However, as a risk professional, and an occasional observer of the world around me, I'm at a loss as to where ERM was in the whole sub-prime, toxic portfolio, market meltdown, insurance downgrade, credit market debacle? Why didn't we see it coming, or did we? Did the financial meltdown train hit us because ERM failed us, like a warning gate that malfunctions at a railroad crossing, or did the bells and lights go off, but senior management ignored the warnings and drove across the tracks anyway? Is ERM itself a waste of time and management effort? If it is not a waste, what can we learn from this debacle to make ERM more effective in the future?

ERM Functions and Effectiveness

One of the primary functions of ERM is to help identify and predict company-killer risks and assist management in making better risk-based decision making to avoid risks being realized that one can ill afford. And if you can't avoid them, the goal is to attempt to mitigate (or transfer) them to a level that you can manage. Unfortunately, there are many can't be predicted or mitigated, and an effective ERM process is no guarantee that bad things won't happen to an organization.

As the famous risk philosopher, Calvin (of Calvin & Hobbes fame) says, "Some days even my lucky rocket ship underpants don't help." However, an effective ERM process should highlight and communicate to the most senior level of a company the risks that matter, and help allocate finite resources to address the ones you can influence.

Since 2005, Standard and Poor's has experimented with integration of ERM effectiveness into the credit ratings of financial institutions, such as banks and insurance companies … the very ones that have failed, or are currently failing.
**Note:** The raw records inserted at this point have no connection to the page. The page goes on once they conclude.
theorem isLockable_PNL_BAND : ∀ b < 16, isLockable (R.PNL_BAND0 + b) = true := by decide +kernel

/-- The address of PNL_BANDb carries a band write and no other register's operation. -/
theorem State.writeEffect_PNL_BAND (s : State) {b : Nat} (hb : b < 16) (val : Word) (stopOk : Die → Bool) :
    s.writeEffect (R.PNL_BAND0 + b) val stopOk = s.writeBand b val := by
  interval_cases b <;> rfl

/-- An alert of the panel sets its bit of PNL_ALERT and lets an event wait (R86, R425): it changes nothing else. -/
theorem State.alert_PNL_ALERT_bit_and_frame (s : State) {i : Nat} (hi : i < 32) :
    (s.alert R.PNL_ALERT i).bit R.PNL_ALERT i = true ∧ s.sameRegs (s.alert R.PNL_ALERT i) [R.PNL_ALERT] ∧
      s.alert R.PNL_ALERT i = { s with regs := (s.alert R.PNL_ALERT i).regs, pf := (s.alert R.PNL_ALERT i).pf } := by
  have hregs : (s.alert R.PNL_ALERT i).regs = (s.putBit R.PNL_ALERT i true).regs := rfl
  refine ⟨?_, fun c hc => ?_, rfl⟩
  · rw [State.bit, State.reg_congr _ _ hregs]
    exact (bit_putBit s _ _ i i true (by decide) hi).trans (if_pos ⟨rfl, rfl⟩)
  · rw [State.reg_congr _ _ hregs]
    exact reg_putBit_other _ _ _ _ _ (List.mem_singleton.not.mp hc)

/-- Used band c covers the code (R334). -/
def State.bandCovers (s : State) (c code : Nat) : Prop :=
  s.bit (R.PNL_BAND0 + c) 31 = true ∧ s.fld (R.PNL_BAND0 + c) 9 0 ≤ code ∧ code < s.fld (R.PNL_BAND0 + c) 25 16

/-- The value would make band b used with no code, or with a code in common with another used band (R334). -/
def State.bandValueBad (s : State) (b : Nat) (val : Word) : Prop :=
  bitAt val 31 = true ∧ (field val 25 16 ≤ field val 9 0 ∨
    ∃ c code, c < 16 ∧ c ≠ b ∧ s.bandCovers c code ∧ field val 9 0 ≤ code ∧ code < field val 25 16)

/-- The model's test on the limits of two bands says that they have a code in common. -/
theorem max_lt_min_iff_common_code {lo hi lo' hi' : Nat} :
    max lo lo' < min hi hi' ↔ ∃ code, (lo' ≤ code ∧ code < hi') ∧ lo ≤ code ∧ code < hi :=
  ⟨fun _ => ⟨max lo lo', by omega⟩, fun ⟨_, _, _⟩ => by omega⟩

theorem State.mem_bands (s : State) {c : Nat} : c ∈ s.bands ↔ c < 16 ∧ s.bandUsed c = true := by
  simp [State.bands]

/-- The test that writeBand makes is R334's. -/
theorem State.bandValueBad_iff (s : State) (b : Nat) (val : Word) :
    s.bandValueBad b val ↔ (bitAt val 31 && (decide (field val 25 16 ≤ field val 9 0) ||
      s.bands.any fun c => decide (c ≠ b) &&
        decide (max (field val 9 0) (s.bandLo c) < min (field val 25 16) (s.bandHi c)))) = true := by
  have hclash : (∃ c code, c < 16 ∧ c ≠ b ∧ s.bandCovers c code ∧ field val 9 0 ≤ code ∧ code < field val 25 16) ↔
      ∃ c ∈ s.bands, c ≠ b ∧ max (field val 9 0) (s.bandLo c) < min (field val 25 16) (s.bandHi c) := by
    refine exists_congr fun c => ?_
    rw [s.mem_bands, max_lt_min_iff_common_code]
    constructor
    · rintro ⟨code, hc, hne, ⟨hused, hcov⟩, hval⟩
      exact ⟨⟨hc, hused⟩, hne, code, hcov, hval⟩
    · rintro ⟨⟨hc, hused⟩, hne, code, hcov, hval⟩
      exact ⟨code, hc, hne, ⟨hused, hcov⟩, hval⟩
  rw [State.bandValueBad, hclash]
  simp only [Bool.and_eq_true, Bool.or_eq_true, List.any_eq_true, decide_eq_true_eq]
S&P recently announced that it was expanding this ERM effectiveness scoring integration into all rated companies. This is a long overdue recognition that ERM matters to a company's ability to survive and thrive, and as ERM is increasingly embraced, we will have more resilient, transparent, and profitable companies. However, we would be doing our companies, clients, and our profession a disservice if we did not ask ourselves, today and over and over again in the future, what went wrong?

We should do our own postmortem on the apparent failure of ERM in the financial services industry and apply these lessons. I fully expect as time goes by, and we have a chance to research and reflect, answers to this failure will be evident in the perfection of 20/20 hindsight.

The Blame Game

Already financial legends such as Alan Greenspan have all but admitted that he (and therefore the Federal Reserve) missed the magnitude of the financial meltdown risk. Robert Schiller, a well-known economist, has been ringing the warning bell of the real estate bubble for years. Many politicians have attempted (and failed) to rein in the political power of Freddie Mac and Fannie May. E-mails and instant messages from those very rating analysts charged with objectively rating securitized mortgage instruments had been widely reported in the press discussing this "house of cards." Expect much more detailed analysis in the future on the risk management failures of our financial institutions once people have a chance to get out from underneath the walls that fell on them in this "house of cards."

Where was ERM in financial institutions, anyway? A recent survey of 316 financial services executives by SAS/Economist Intelligence Unit (published September 2008, surveyed in July 2008, before the massive crash!) reports that 70 percent of those surveyed blamed poor risk management for the current financial/credit crisis. Seventy-one percent of these financial institutions reported that they have an ERM strategy in place and in the process of being implemented. Fifty-nine percent said that the financial crisis has forced them to take a much closer look at their risk management programs. Only 18 percent of those surveyed reported a fully implemented, comprehensive ERM plan. At this limited level of ERM maturity, one could easily argue that ERM didn't have a chance to make a difference in heading off this crisis as it simply wasn't there.

ERM Failure Points

One of the staples of truth in management is that work gets done through people. We bring with us into well-defined processes preconceived notions of how things work, or how we think they ought to work, and we are prone to messing up the very best of work plans. Here are a few of my favorite failure points in ERM.

We Believe Our Beautiful Spreadsheets!

Overreliance on beautifully formatted models, statistical analysis, spreadsheets, and Power Point presentations lull us into a stupor of confidence in our "numbers." As Billy Crystal's famous SNL character Fernando would say, "Darling, and you know who you are, it's more important to look good than to be good." Spreadsheets create specific answers, point estimates that look "marvelous" but don't create a great deal of room for uncertainty, debate, and critical thinking. Often "numbers" don't do an adequate job of showcasing the impact on reputation risk or investor reactions based on loss of confidence and market emotion.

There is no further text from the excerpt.